** RECORDS follows **

/-- A restart of the protocol processor begins with RAM in which nothing is said. -/
theorem netRestart_of_ram : ∃ (ram : NetS) (avs : List Av), ram.out = [] ∧
    Touches [] restartFlds { s with net := ram, avs := avs } s.netRestart := by
  unfold State.netRestart
  extract_lets img zs zones ram avs pp run t u w x y
  have hu : Touches [] (netStopFlds ++ restartOwnFlds) { s with net := ram, avs := avs } u :=
    .of (by decide) ipDrop.wr.wr.wr.wr.wr.wr.wr.wr.wr.wr.wr.wr
  have hw : Touches [] (netStopFlds ++ restartOwnFlds) u w :=
    .of (by decide) ((mbEnd.each fun t _ => (refl t).wrAt).each fun _ _ => aiShow)
  have hy : Touches [] restartOwnFlds w y := .of (by decide) (refl w).freeBelow.wr
  have hports : Touches [] (netStopFlds ++ portFlds) y
      (if run then y.netPorts else (y.wr Reg.NET_STAT_SC_STATE 0).each [0, 1] fun t k => (t.wrAt Reg.BUS_STAT_STATE k 0).busInit k) :=
    .of (by decide) (branch netPorts ((refl y).wr.each fun t _ => (refl t).wrAt.andThen busInit))
  exact ⟨ram, avs, rfl, .of (by decide) (((hu.trans hw).andThen hy).andThen hports)⟩

end Touches

/-- A soft reset shows itself in its hold and as the last one, and ends what the network was to say. -/
theorem State.softReset_shows : (s.softReset warm).rd Hid.softHold = 1 ∧ (s.softReset warm).rd Reg.RST_CAUSE_LAST_SOFT = b2n warm ∧
    (s.softReset warm).net.out = [] := by
  unfold State.softReset
  extract_lets m t0 t1 t2 t3
  have hset : t2.rd Hid.softHold = 1 ∧ t2.rd Reg.RST_CAUSE_LAST_SOFT = b2n warm := by
    simp (disch := decide) only [t2, State.wrs, State.rd_wr_ne, State.rd_wr_same]
    cases warm <;> decide
  obtain ⟨u, hu⟩ : ∃ u, u = t3.whenB (t3.mode == mIz30) fun t => t.wrAt Hid.izV 2 0x82 := ⟨_, rfl⟩
  have h2 : Touches [] [Reg.SUPV_LANE_SWAP_BUSY, Hid.izV] t2 u :=
    hu ▸ .of (by decide) (((Touches.refl t2).whenB fun t => (Touches.refl t).wr).whenB fun t => (Touches.refl t).wrAt)
  obtain ⟨ram, avs, hram, hnet⟩ := Touches.netRestart_of_ram (s := u)
  have hend := (hnet.andThen .occMoment).andThen .fastBesideFailed
  rw [← hu, hend.rd (by decide), hend.rd (by decide), hend.parts .net (by decide)]
  exact ⟨(h2.rd (by decide)).trans hset.1, (h2.rd (by decide)).trans hset.2, hram⟩

theorem State.bacOn_alive {port : Nat} (h : s.bacOn port = true) : s.alive = true := by
  have hon : s.netOn = true := by
    unfold State.bacOn State.t1l State.busOn at h
    split_ifs at h <;> simp only [Bool.and_eq_true] at h
    · exact h.1.1.1.1
    · exact h.1.1
    · exact h.1.1
  simp only [State.netOn, Bool.and_eq_true] at hon
  exact hon.1.1.2

theorem State.confirmed_passwordOk : (s.confirmed f).passwordOk pw = s.passwordOk pw := by
  have h : (s.confirmed f).netImg = s.netImg := Touches.confirmed.parts .netImg (by decide)
  simp only [State.passwordOk, h]

theorem State.confirmed_good (h : s.net.txBad = false) {port : Nat} : (s.confirmed f).blocked port = false := by
  rw [State.blocked, State.confirmed_net]
  exact Bool.and_eq_false_iff.mpr (.inl h)

theorem State.replyEnd_out : (s.replyEnd f).net.out = s.net.out := by
  unfold State.replyEnd
  split <;> rfl

theorem reinitialize_warm (hbac : s.bacOn f.port.val = true) (hram : f.ram.val = 0) (hplain : plainReq f = true) (hbad : s.net.txBad = false)
    (hpw : s.passwordOk pw = true) (hhold : s.on Hid.softHold = false) :
    ∃ t, exec (.reinitializeDevice f .warm pw) s = .next t ∧ t.rd Hid.softHold = 1 ∧ t.rd Reg.RST_CAUSE_LAST_SOFT = 1 ∧
      t.net.out = [.ack] := by
  have h : exec (.reinitializeDevice f .warm pw) s = execReinitializeDevice f .warm pw s := rfl
  obtain ⟨v, hv⟩ : ∃ v, v = ((s.confirmed f).count 0xC6).txFrames (b2n (decide (f.port.val ≤ 1))) := ⟨_, rfl⟩
  have hact : (s.confirmed f).reinit f.port.val .warm pw = (v.softReset true).say [.ack] := by
    have hhold' : (s.confirmed f).on Hid.softHold = false := (Touches.confirmed.on (by decide)).trans hhold
    simp [State.reinit, State.confirmed_passwordOk, hpw, hhold', State.confirmed_good hbad, hv]
  obtain ⟨hh, hlast, hout⟩ := State.softReset_shows (s := v) (warm := true)
  have ht := (Touches.refl (v.softReset true)).say (l := [.ack]) |>.andThen (.replyEnd (f := f))
  rw [h, execReinitializeDevice, State.request_plain hbac hram hplain (.inr rfl), hact]
  refine exists_fin ?_
  rw [State.evcEdge_rd, State.evcEdge_rd, State.evcEdge_net, ht.rd (by decide), ht.rd (by decide), State.replyEnd_out]
  exact ⟨hh, hlast, by rw [State.say, hout]; rfl⟩

theorem reinitialize_cold (hbac : s.bacOn f.port.val = true) (hram : f.ram.val = 0) (hplain : plainReq f = true) (hbad : s.net.txBad = false)
    (hpw : s.passwordOk pw = true) :
    ∃ t, exec (.reinitializeDevice f .cold pw) s = .next t ∧ t.mode = mBoot ∧ t.rd Reg.RST_CAUSE_CAUSE = 5 ∧ t.net.out = [.ack] := by
  have h : exec (.reinitializeDevice f .cold pw) s = execReinitializeDevice f .cold pw s := rfl
  obtain ⟨v, hv⟩ : ∃ v, v = (s.confirmed f).count 0xC6 := ⟨_, rfl⟩
  have hvt : Touches [.net] Touches.confirmedFlds s v := hv ▸ Touches.confirmed.count
  have halive : v.alive = true := by
    rw [← State.bacOn_alive hbac]
    simp only [State.alive, State.mode, hvt.rd (f := Reg.PWR_MODE_MODE) (by decide), hvt.rd (f := Hid.resetActive) (by decide)]
  have hact : (s.confirmed f).reinit f.port.val .cold pw = (v.bootReset 5).say [.ack] := by
    simp [State.reinit, State.confirmed_passwordOk, hpw, State.confirmed_good hbad, ← hv, State.assertReset_of_alive halive]
  obtain ⟨hmode, hcause, -⟩ := State.bootReset_rebooted (s := v) (cause := 5) (by decide)
  have ht := (Touches.refl (v.bootReset 5)).say (l := [.ack]) |>.andThen (.replyEnd (f := f))
  rw [h, execReinitializeDevice, State.request_plain hbac hram hplain (.inr rfl), hact]
  refine exists_fin ?_
  rw [State.mode, State.evcEdge_rd, State.evcEdge_rd, State.evcEdge_net, ht.rd (by decide), ht.rd (by decide), State.replyEnd_out]
  exact ⟨hmode, hcause, rfl⟩

/-! DeviceCommunicationControl. -/

theorem exec_deviceCommunicationControl {m : Fin 3} {timed : Bool} (hbac : s.bacOn f.port.val = true) (hram : f.ram.val = 0)
    (hplain : plainReq f = true) (hbad : s.net.txBad = false) (hpw : s.passwordOk pw = true) :
    ∃ t, exec (.deviceCommunicationControl f m timed pw) s = .next t ∧ t.rd Reg.NET_STAT_DCC = m.val ∧ s.replies t f.port.val [.ack] none := by
  have h : exec (.deviceCommunicationControl f m timed pw) s = execDeviceCommunicationControl f m timed pw s := rfl
  obtain ⟨v, hv⟩ : ∃ v, v = (s.confirmed f).wrs [(Reg.NET_STAT_DCC, m.val), (Hid.dccTimed, b2n (timed && m.val != 0))] := ⟨_, rfl⟩
  have hset : v.rd Reg.NET_STAT_DCC = m.val := by
    rw [hv]
    simp (disch := decide) only [State.wrs, State.rd_wr_ne, State.rd_wr_same]
    exact Nat.mod_eq_of_lt (m.isLt.trans (by decide))
  have hvt : Touches [] [Reg.NET_STAT_DCC, Hid.dccTimed] (s.confirmed f) v := by
    rw [hv]
    exact .of (by decide) (Touches.refl _).wr.wr
  have hans : Answered s v f.port.val [] := (State.confirmed_answered hbad).frame hvt (by decide) (by decide)
  rw [h, execDeviceCommunicationControl, State.request_plain hbac hram hplain (.inr rfl), if_pos (State.confirmed_passwordOk.trans hpw), ← hv]
  refine exists_fin ⟨?_, hans.reply.replies⟩
  rw [State.evcEdge_rd, (Touches.answer.andThen .replyEnd).rd (by decide), hset]

theorem exec_dccDurationExpiry (hon : s.netOn = true) (ht : s.on Hid.dccTimed = true) :
    ∃ t, exec .dccDurationExpiry s = .next t ∧ t.rd Reg.NET_STAT_DCC = 0 := by
  have he : exec .dccDurationExpiry s = fin (s.hush.wrs [(Reg.NET_STAT_DCC, 0), (Hid.dccTimed, 0)]) := if_pos ⟨hon, ht⟩
  rw [he]
  refine exists_fin ?_
  rw [State.evcEdge_rd]
  exact (State.rd_wr_ne _ _ _ _ (by decide)).trans (State.rd_wr_same _ _ _)

/-! The staging of a region update (R381). -/

/-- A run of channels written one after the other reads as written. -/
theorem State.rdAt_each_wrAt (hj : j < n) : (s.each (upTo n) fun v i => v.wrAt fld (first + i) (g i)).rdAt fld (first + j) = g j % 2 ^ fld.w := by
  unfold State.each upTo
  induction n with
  | zero => exact absurd hj (Nat.not_lt_zero j)
  | succ n ih =>
    rw [List.range_succ, List.foldl_append]
    change ((List.foldl _ s (List.range n)).wrAt fld (first + n) (g n)).rdAt fld (first + j) = _
    by_cases h : j = n
    · rw [h, State.rdAt_wrAt_same]
    · rw [State.rdAt_wrAt_ne _ _ _ _ _ _ (by omega), ih (by omega)]

/-- The staging buffer claimed by the network. -/
def State.stageClaim (s : State) : State := s.wrs [(Reg.RGN_CTRL_STATE, 1), (Reg.RGN_CTRL_SRC, 1)]

/-- Words put into the staging buffer. -/
def State.stageFill (s : State) (first : Nat) (data : List Nat) : State :=
  s.each (upTo data.length) fun v k => v.wrAt Hid.stage (first + k) (data.getD k 0)

theorem Touches.stageFill : Touches [] [Hid.stage] s (s.stageFill first data) := .of (by decide) ((refl s).each fun t _ => (refl t).wrAt)

theorem State.stageWrite_eq (hmode : s.rgnMode = true) (hst : s.rd Reg.RGN_CTRL_STATE ≠ 3) :
    s.stageWrite 1 first data = (s.stageClaim.stageFill first data).wr Reg.RGN_CTRL_TYPE
      ((s.stageClaim.stageFill first data).rdAt Hid.stage 0 / 65536) := by
  rw [State.stageWrite, if_neg (by simp [hmode]), if_neg hst]
  rfl

/-- In a mode with updates the network claims the buffer, and the words stand in it. -/
theorem State.stageWrite_shows (hmode : s.rgnMode = true) (hst : s.rd Reg.RGN_CTRL_STATE ≠ 3) :
    (s.stageWrite 1 first data).rd Reg.RGN_CTRL_STATE = 1 ∧ (s.stageWrite 1 first data).rd Reg.RGN_CTRL_SRC = 1 ∧
      (∀ j, j < data.length → (s.stageWrite 1 first data).rdAt Hid.stage (first + j) = data.getD j 0 % 2 ^ 32) ∧
      Touches [] [Reg.RGN_CTRL_STATE, Reg.RGN_CTRL_SRC, Hid.stage, Reg.RGN_CTRL_TYPE] s (s.stageWrite 1 first data) := by
  rw [State.stageWrite_eq hmode hst]
  have hfill := (Touches.stageFill (s := s.stageClaim) (first := first) (data := data)).wr (f := Reg.RGN_CTRL_TYPE)
    (v := (s.stageClaim.stageFill first data).rdAt Hid.stage 0 / 65536)
  have hclaim : Touches [] [Reg.RGN_CTRL_SRC, Reg.RGN_CTRL_STATE] s s.stageClaim := (Touches.refl s).wr.wr
  refine ⟨?_, ?_, fun j hj => ?_, .of (by decide) (hclaim.andThen hfill)⟩
  · exact (hfill.rd (by decide)).trans ((State.rd_wr_ne _ _ _ _ (by decide)).trans (State.rd_wr_same _ _ _))
  · exact (hfill.rd (by decide)).trans (State.rd_wr_same _ _ _)
  · exact (State.rdAt_wrAt_id _ _ _ _ _ _ (by decide)).trans (State.rdAt_each_wrAt hj)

** End of RECORDS **

=== ASSIGNMENT ===
Nothing should appear in the answer except the lines above from the line with "have h : (s.confirmed" through the line with "have h : exec (.reinitializeDevice f .warm", both included, written out exactly.

=== TASK ANSWER ===
  have h : (s.confirmed f).netImg = s.netImg := Touches.confirmed.parts .netImg (by decide)
  simp only [State.passwordOk, h]

theorem State.confirmed_good (h : s.net.txBad = false) {port : Nat} : (s.confirmed f).blocked port = false := by
  rw [State.blocked, State.confirmed_net]
  exact Bool.and_eq_false_iff.mpr (.inl h)

theorem State.replyEnd_out : (s.replyEnd f).net.out = s.net.out := by
  unfold State.replyEnd
  split <;> rfl

theorem reinitialize_warm (hbac : s.bacOn f.port.val = true) (hram : f.ram.val = 0) (hplain : plainReq f = true) (hbad : s.net.txBad = false)
    (hpw : s.passwordOk pw = true) (hhold : s.on Hid.softHold = false) :
    ∃ t, exec (.reinitializeDevice f .warm pw) s = .next t ∧ t.rd Hid.softHold = 1 ∧ t.rd Reg.RST_CAUSE_LAST_SOFT = 1 ∧
      t.net.out = [.ack] := by
  have h : exec (.reinitializeDevice f .warm pw) s = execReinitializeDevice f .warm pw s := rfl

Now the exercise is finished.